In both cases its more of a problem on how we represent vertex properties and properties' properties in the Java implementation. Currently both are represented as individual nodes in the ELEMENT_PROPERTIES collection (linked via ELEMENT_HAS_PROPERTY edges). This design does not allow properties to be indexed. Ideally both vertex properties and properties properties should be stored in the vertex, so they are serialised into a single ArangoDB document and then indexable. The design consideration here is how to store them in the vertex in Java. First thing that comes to mind is a Map of : entries.... but then we would also probably need a map of :<JavaType> and another of :Mapname:value for properties properties... and then if we want to keep the properties properties types too....

Plus, we have to decide in either a structure "simple" enough so the default velocipack serialisation/deserialisation works for us or something a bit more efficient at runtime but for which we would need a custom velocipak serializer (e.g. so that the documents in the DB look like GraphSON).

arcanefoam avatar Jan 28 '19 10:01 arcanefoam

So I have created a new branch in my fork of this repo: https://github.com/fdominik/arangodb-tinkerpop-provider/commits/feature_PropertiesInsideElements where I published the draft. It is not working yet, it should serve more for the discussion here, because writing a code in a comment isn't really convenient :) So I've a ArangoTestvertex which gets serialized by Vpack to this structure:

{
	"@properties": {
		"name": {
			"@properties": {
				"@type": "String",
				"@value": "John"
			},
			"_id": "1"
		},
		"age": {
			"@properties2": [{
				"age": {
					"@properties": {
						"@type": "Integer",
						"@value": 29
					},
					"_id": "1"
				}
			},
			{
				"age": {
					"@properties": {
						"@type": "Integer",
						"@value": 18
					},
					"_id": "2"
				}
			}]
		}
	},
	"_id": "P\/1",
	"_key": "1",
	"_rev": "AXZ"
}

So it isn't the final structure, but as an example it can serve. Take a look at VPackTestOfNestedProperties Test Class, which has the serializer from POJO to VPack and then transforming to JSON using VPackParser...

fdominik avatar Jan 30 '19 01:01 fdominik

Hi, I've been working on this too and came with a somewhat similar idea. What started to trouble me after the fact, is that this is not really compatible with an all and any existing document structures.
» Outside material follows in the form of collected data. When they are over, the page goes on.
theorem acceptEnable_frame (x : ℕ) (arg : ℕ) (msg : Option EnMsg) (lc : Bool) (h : Frame m a s) (hm : sub [.catchment, .log, .cnt, .jx, .slu] m = true) : Frame m a (acceptEnable x arg msg lc s) := by
  unfold acceptEnable
  repeat' first
    | with_reducible assumption | intro _ | exact sub_trans rfl hm | with_reducible apply count_frame | with_reducible apply postedRec_frame
    | with_reducible apply setEntryRec_frame | with_reducible apply setWin_frame | with_reducible apply frame_ite | split | dsimp only [id_eq]
    | fail_if_no_progress ((with_reducible apply frame_slu (hm := sub_trans rfl hm)))

theorem eventEnable_frame (x : ℕ) (arg : ℕ) (h : Frame m a s) (hm : sub [.catchment, .log, .cnt, .jx, .slu] m = true) : Frame m a (eventEnable x arg s) := by
  unfold eventEnable
  repeat' first
    | with_reducible assumption | intro _ | exact sub_trans rfl hm | with_reducible apply postedRec_frame | with_reducible apply acceptEnable_frame
    | with_reducible apply count_frame | with_reducible apply frame_ite | split | dsimp only [id_eq]

theorem eventAll_frame (k : ℕ) (src : ℕ) (h : Frame m a s) (hm : sub [.catchment, .log, .cnt, .jx, .slu] m = true) : Frame m a (eventAll k src s) := by
  unfold eventAll
  repeat' first
    | with_reducible assumption | intro _ | with_reducible apply eventEnable_frame | with_reducible apply frame_foldl

theorem doneReading_frame (i : ℕ) (h : Frame m a s) (hm : sub [.slu] m = true) : Frame m a (doneReading i s) := by
  unfold doneReading
  repeat' first
    | with_reducible assumption | intro _ | with_reducible apply setInst_frame | with_reducible apply setWin_frame | with_reducible apply frame_ite
    | split

theorem dropInst_frame (i : ℕ) (h : Frame m a s) (hm : sub [.dir, .chan, .slu, .datum] m = true) : Frame m a (dropInst i s) := by
  unfold dropInst
  repeat' first
    | with_reducible assumption | intro _ | exact sub_trans rfl hm | with_reducible apply leaveSeq_frame | with_reducible apply doneReading_frame
    | with_reducible apply frame_foldl | split | dsimp only [id_eq] | fail_if_no_progress ((with_reducible apply frame_slu (hm := sub_trans rfl hm)))

theorem acct_frame (tenant : ℕ) (w : ℕ) (o : ℕ) (n : ℕ) (h : Frame m a s) (hm : sub [.cnt] m = true) : Frame m a (acct tenant w o n s) := by
  unfold acct
  repeat' first
    | with_reducible assumption | with_reducible apply countN_frame | split

theorem endInst_frame (i : ℕ) (k : ℕ) (status : ℕ) (h : Frame m a s) (hm : sub [.cfg, .catchment, .log, .cnt, .dir, .chan, .jx, .slu, .datum] m = true) : Frame m a (endInst i k status s) := by
  unfold endInst
  repeat' first
    | with_reducible assumption | intro _ | exact sub_trans rfl hm | with_reducible apply dropInst_frame | with_reducible apply deferredEnd_frame
    | with_reducible apply acct_frame | with_reducible apply postedRec_frame | with_reducible apply eventEnable_frame
    | ((with_reducible apply Frame.out); with_reducible assumption) | ((with_reducible apply Frame.outO); with_reducible assumption)
    | ((with_reducible apply Frame.outOP); with_reducible assumption) | ((with_reducible apply Frame.outOQ); with_reducible assumption)
    | with_reducible exact FrameOP.out ‹FrameOP m a (some (_, _))› _ _ rfl | ((with_reducible apply Frame.outOPs); with_reducible assumption)
    | ((with_reducible apply Frame.outOQs); with_reducible assumption) | with_reducible apply Frame.getD | with_reducible apply frame_foldl
    | with_reducible apply frameP_foldl | with_reducible apply frameOP_foldl | with_reducible apply frameO_foldl | with_reducible apply frameO_map
    | with_reducible apply frameOP_map | with_reducible apply frameOQ_map | with_reducible apply frame_ite | with_reducible apply frameP_ite
    | with_reducible apply frameO_ite | with_reducible apply frameOP_ite | split | with_reducible apply FrameP.mk' | with_reducible apply FrameO.mk'
    | with_reducible apply FrameO.none_ | with_reducible apply FrameOP.mk' | with_reducible apply FrameOP.none_ | with_reducible apply FrameOP.mkP
    | with_reducible apply FrameOQ.mk' | with_reducible apply FrameOQ.none_ | dsimp only [id_eq]

theorem advanceInst_frame (i : ℕ) (h : Frame m a s) (hm : sub [.cfg, .catchment, .log, .cnt, .dir, .chan, .jx, .slu, .datum] m = true) : Frame m a (advanceInst i s) := by
  unfold advanceInst
  repeat' first
    | with_reducible assumption | intro _ | exact sub_trans rfl hm | with_reducible apply endInst_frame | with_reducible apply setInst_frame
    | with_reducible apply frame_ite | split | dsimp only [id_eq]

theorem actDone_frame (i : ℕ) (k : ℕ) (status : ℕ) (rep : Bool) (single : Bool) (result : ℕ) (h : Frame m a s) (hm : sub [.cfg, .catchment, .log, .cnt, .dir, .chan, .jx, .slu, .datum] m = true) : Frame m a (actDone i k status rep single result s) := by
  unfold actDone
  repeat' first
    | with_reducible assumption | intro _ | exact sub_trans rfl hm | with_reducible apply advanceInst_frame | with_reducible apply setInst_frame
    | split | dsimp only [id_eq]

theorem actEnd_frame (i : ℕ) (k : ℕ) (status : ℕ) (h : Frame m a s) (hm : sub [.cfg, .catchment, .log, .cnt, .dir, .chan, .jx, .slu, .datum] m = true) : Frame m a (actEnd i k status s) := by
  unfold actEnd
  repeat' first
    | with_reducible assumption | with_reducible apply actDone_frame

theorem actBusy_frame (i : ℕ) (k : ℕ) (h : Frame m a s) (hm : sub [.slu] m = true) : Frame m a (actBusy i k s) := by
  unfold actBusy
  repeat' first
    | with_reducible assumption | with_reducible apply setInst_frame | split

theorem endBusy_frame (i : ℕ) (op : ℕ) (status : ℕ) (rep : Bool) (single : Bool) (result : ℕ) (h : Frame m a s) (hm : sub [.cfg, .catchment, .log, .cnt, .dir, .chan, .jx, .slu, .datum] m = true) : Frame m a (endBusy i op status rep single result s) := by
  unfold endBusy
  repeat' first
    | with_reducible assumption | with_reducible apply actDone_frame | split

theorem newInst_frame (x : Inst) (h : Frame m a s) (hm : sub [.slu] m = true) : FrameP m a (newInst x s) := by
  unfold newInst
  repeat' first
    | with_reducible assumption | with_reducible apply FrameP.mk' | dsimp only [id_eq]
    | fail_if_no_progress ((with_reducible apply frame_slu (hm := sub_trans rfl hm)))

theorem drainEntry_frame (x : ℕ) (h : Frame m a s) (hm : sub [.slu] m = true) : Frame m a (drainEntry x s) := by
  unfold drainEntry
  repeat' first
    | with_reducible assumption | intro _ | with_reducible apply setEntryRec_frame | with_reducible apply frame_ite

theorem windowGone_frame (id : ℕ) (gen : ℕ) (h : Frame m a s) (hm : sub [.cnt, .slu] m = true) : Frame m a (windowGone id gen s) := by
  unfold windowGone
  repeat' first
    | with_reducible assumption | intro _ | exact sub_trans rfl hm | with_reducible apply count_frame | with_reducible apply drainEntry_frame
    | with_reducible apply frame_foldl

theorem startDrainWin_frame (id : ℕ) (h : Frame m a s) (hm : sub [.slu] m = true) : Frame m a (startDrainWin id s) := by
  unfold startDrainWin
  repeat' first
    | with_reducible assumption | intro _ | with_reducible apply setWin_frame | with_reducible apply frame_ite

/-! ## Machine/Maps.lean -/

theorem setComp_frame (c : ℕ) (x : Comp) (h : Frame m a s) (hm : sub [.datum] m = true) : Frame m a (setComp c x s) := by
  unfold setComp
  repeat' first
    | with_reducible assumption | dsimp only [id_eq] | fail_if_no_progress ((with_reducible apply frame_datum (hm := sub_trans rfl hm)))

theorem askMap_frame (c : ℕ) (f : Fetch) (h : Frame m a s) (hm : sub [.catchment, .log, .jx, .datum] m = true) : Frame m a (askMap c f s) := by
  unfold askMap
  repeat' first
    | with_reducible assumption | intro _ | exact sub_trans rfl hm | with_reducible apply sendMsg_frame | with_reducible apply setComp_frame
    | ((with_reducible apply Frame.out); with_reducible assumption) | split | ((with_reducible apply FrameP.snd); with_reducible apply sendMsg_frame)
    | with_reducible apply FrameP.mk' | dsimp only [id_eq]

theorem startFetch_frame (c : ℕ) (src : ℕ) (addr : BitVec 128) (h : Frame m a s) (hm : sub [.catchment, .log, .jx, .datum] m = true) : Frame m a (startFetch c src addr s) := by
  unfold startFetch
  repeat' first
    | with_reducible assumption | intro _ | exact sub_trans rfl hm | with_reducible apply askMap_frame | with_reducible apply setComp_frame
    | with_reducible apply frame_ite

theorem redirect_frame (c : ℕ) (m_ : DMap) (tenant : ℕ) (tag : ℕ) (lo : ℕ) (hi : ℕ) (q : Routed) (h : Frame m a s) (hm : sub [.catchment, .log, .cnt, .jx] m = true) : Frame m a (redirect c m_ tenant tag lo hi q s) := by
  unfold redirect
  repeat' first
    | with_reducible assumption | exact sub_trans rfl hm | with_reducible apply sendOnce_frame | with_reducible apply countTenant_frame

theorem epochCheck_frame (tenant : ℕ) (tag : ℕ) (lo : ℕ) (hi : ℕ) (last : ℕ) (q : Routed) (h : Frame m a s) (hm : sub [.catchment, .log, .cnt, .jx, .datum] m = true) : FrameP m a (epochCheck tenant tag lo hi last q s) := by
  unfold epochCheck
  repeat' first
    | with_reducible assumption | intro _ | exact sub_trans rfl hm | with_reducible apply raise_frame | with_reducible apply countTenant_frame
    | with_reducible apply startFetch_frame | with_reducible apply redirect_frame | with_reducible apply Frame.getD | with_reducible apply frameO_map
    | with_reducible apply frameOP_map | with_reducible apply frameOQ_map | with_reducible apply frame_ite | with_reducible apply frameP_ite | split
    | with_reducible apply FrameP.mk' | dsimp only [id_eq]

/-! ## Machine/Free.lean -/

theorem reuseFast_frame (a_ : ℕ) (u : StoreUse) (h : Frame m a s) (hm : sub [.sto] m = true) : Frame m a (reuseFast a_ u s) := by
  unfold reuseFast
  repeat' first
    | with_reducible assumption | dsimp only [id_eq] | fail_if_no_progress ((with_reducible apply frame_sto (hm := sub_trans rfl hm)))

theorem giveFrame_frame (sealed_ : Bool) (a_ : ℕ) (h : Frame m a s) (hm : sub [.sto] m = true) : Frame m a (giveFrame sealed_ a_ s) := by
  unfold giveFrame
  repeat' first
    | with_reducible assumption | intro _ | exact sub_trans rfl hm | with_reducible apply reuseFast_frame | with_reducible apply releaseFast_frame
    | split | dsimp only [id_eq]

theorem dropFrame_frame (a_ : ℕ) (h : Frame m a s) (hm : sub [.sto] m = true) : Frame m a (dropFrame a_ s) := by
  unfold dropFrame
  repeat' first
    | with_reducible assumption | intro _ | exact sub_trans rfl hm | with_reducible apply giveFrame_frame | split | dsimp only [id_eq]

theorem retireFrame_frame (a_ : ℕ) (h : Frame m a s) (hm : sub [.sto] m = true) : Frame m a (retireFrame a_ s) := by
  unfold retireFrame
  repeat' first
    | with_reducible assumption | intro _ | exact sub_trans rfl hm | with_reducible apply reuseFast_frame | split | dsimp only [id_eq]
    | fail_if_no_progress ((with_reducible apply frame_sto (hm := sub_trans rfl hm)))

theorem dropDeep_frame (a_ : ℕ) (h : Frame m a s) (hm : sub [.sto] m = true) : Frame m a (dropDeep a_ s) := by
  unfold dropDeep
  repeat' first
    | with_reducible assumption | with_reducible apply releaseDeep_frame | split

theorem retireDeep_frame (a_ : ℕ) (h : Frame m a s) (hm : sub [.sto] m = true) : Frame m a (retireDeep a_ s) := by
  unfold retireDeep
  repeat' first
    | with_reducible assumption | intro _ | exact sub_trans rfl hm | split | dsimp only [id_eq]
    | fail_if_no_progress ((with_reducible apply frame_sto (hm := sub_trans rfl hm)))

theorem nameOn_frame (a_ : ℕ) (size : ℕ) (h : Frame m a s) (hm : sub [.sto] m = true) : Frame m a (nameOn a_ size s) := by
  unfold nameOn
  repeat' first
    | with_reducible assumption | intro _ | exact sub_trans rfl hm | with_reducible apply frame_ite | split | dsimp only [id_eq]
    | fail_if_no_progress ((with_reducible apply frame_sto (hm := sub_trans rfl hm)))

theorem nameOff_frame (a_ : ℕ) (h : Frame m a s) (hm : sub [.sto] m = true) : Frame m a (nameOff a_ s) := by
  unfold nameOff
  repeat' first
    | with_reducible assumption | intro _ | exact sub_trans rfl hm | with_reducible apply frame_ite | split | dsimp only [id_eq]
    | fail_if_no_progress ((with_reducible apply frame_sto (hm := sub_trans rfl hm)))

theorem dropRef_frame (key : ℕ) (h : Frame m a s) (hm : sub [.sto] m = true) : Frame m a (dropRef key s) := by
  unfold dropRef
  repeat' first
    | with_reducible assumption | intro _ | exact sub_trans rfl hm | with_reducible apply nameOff_frame | with_reducible apply reuseFast_frame
    | with_reducible apply releaseFast_frame | with_reducible apply frame_ite | split | dsimp only [id_eq]
    | fail_if_no_progress ((with_reducible apply frame_sto (hm := sub_trans rfl hm)))

theorem dropCoded_frame (slot : ℕ) (ti : ℕ) (idx : ℕ) (name : ℕ) (h : Frame m a s) (hm : sub [.sto] m = true) : Frame m a (dropCoded slot ti idx name s) := by
  unfold dropCoded
  repeat' first
    | with_reducible assumption | with_reducible apply dropRef_frame | with_reducible apply dropFrame_frame | split | dsimp only [id_eq]
    | fail_if_no_progress ((with_reducible apply frame_sto (hm := sub_trans rfl hm)))

theorem dropPage_frame (slot : ℕ) (ti : ℕ) (idx : ℕ) (e : ℕ) (h : Frame m a s) (hm : sub [.sto] m = true) : Frame m a (dropPage slot ti idx e s) := by
  unfold dropPage
  repeat' first
    | with_reducible assumption | intro _ | with_reducible apply dropCoded_frame | with_reducible apply dropFrame_frame
    | with_reducible apply nameOff_frame | with_reducible apply dropDeep_frame | with_reducible apply frame_ite

theorem dropUnits_frame (slot : ℕ) (h : Frame m a s) (hm : sub [.sto] m = true) : Frame m a (dropUnits slot s) := by
  unfold dropUnits
  repeat' first
    | with_reducible assumption | intro _ | with_reducible apply dropFrame_frame | with_reducible apply frame_foldl

theorem dropStorage_frame (slot : ℕ) (h : Frame m a s) (hm : sub [.sto] m = true) : Frame m a (dropStorage slot s) := by
  unfold dropStorage
  repeat' first
    | with_reducible assumption | intro _ | with_reducible apply dropPage_frame | with_reducible apply dropUnits_frame
    | with_reducible apply dropFrame_frame | with_reducible apply frame_foldl

theorem repairHit_frame (slot : ℕ) (h : Frame m a s) (hm : sub [.catchment, .log, .cnt, .dir] m = true) : FrameP m a (repairHit slot s) := by
  unfold repairHit
  repeat' first
    | with_reducible assumption | intro _ | exact sub_trans rfl hm | with_reducible apply raiseCount_frame | with_reducible apply setSeq_frame
    | with_reducible apply frameP_ite | with_reducible apply FrameP.mk'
I think for the most part we will find people using a simple JSON structure to save their data (this stems of the fact that they will simply let velocipack do the standard serialization (In this case I can imagine address was serialized from a java class, as well as each hobby):

{
  "_id" : "myusers/3456789",
  "_key" : "3456789",
  "_rev" : "14253647",
  "firstName" : "John",
  "lastName" : "Doe",
  "address" : {
    "street" : "Road To Nowhere 1",
    "city" : "Gotham"
  },
  "hobbies" : [
    {name: "swimming", howFavorite: 10},
    {name: "biking", howFavorite: 6},
    {name: "programming", howFavorite: 4}
  ]
}

Lets imagine what we would need to store just the name information, so it works with Tinkerpop:

{
  "_id" : "myusers/3456789",
  "_key" : "3456789",
  "_rev" : "14253647",
  "firstName" : {
      "value": "John",
      "cardinality": "single",
      "type": "lang.java.String",
      "properties": [ { } ] 
  },
  "lastName" : {
      "value": "Dow",
      "cardinality": "single",
      "type": "lang.java.String",
      "properties": [ { } ]
  }
}

Things get trickier with attributes that have multiple values because for each value you can have a different set of nested properties. Lets simplify the hobbies and just keep the hobby name as value and use the howFavorite as a nested property:

{
  ...
  "hobbies" : {
      "value": ["swimming", "biking", "programming"],
      "cardinality": "list",
      "type": ["String", "String", "String"],
      "properties": [
          {"howFavorite": {
              "value": 10,
              "type": "Integer"}
          },
          {"howFavorite": {
              "value": 6,
              "type": "Integer"}
          },
          {"howFavorite": {
              "value": 10,
              "type": "Integer"},
           "since":  {
              "value": 1996,
              "type": "Integer"}
          },
      ]
  ]
}

For persistence I am using position to match types and nested properties. The point I am trying to make is that this complex structures are going to be very likely different to what most people have in their existing documents, making the reuse of existing graphs very difficult.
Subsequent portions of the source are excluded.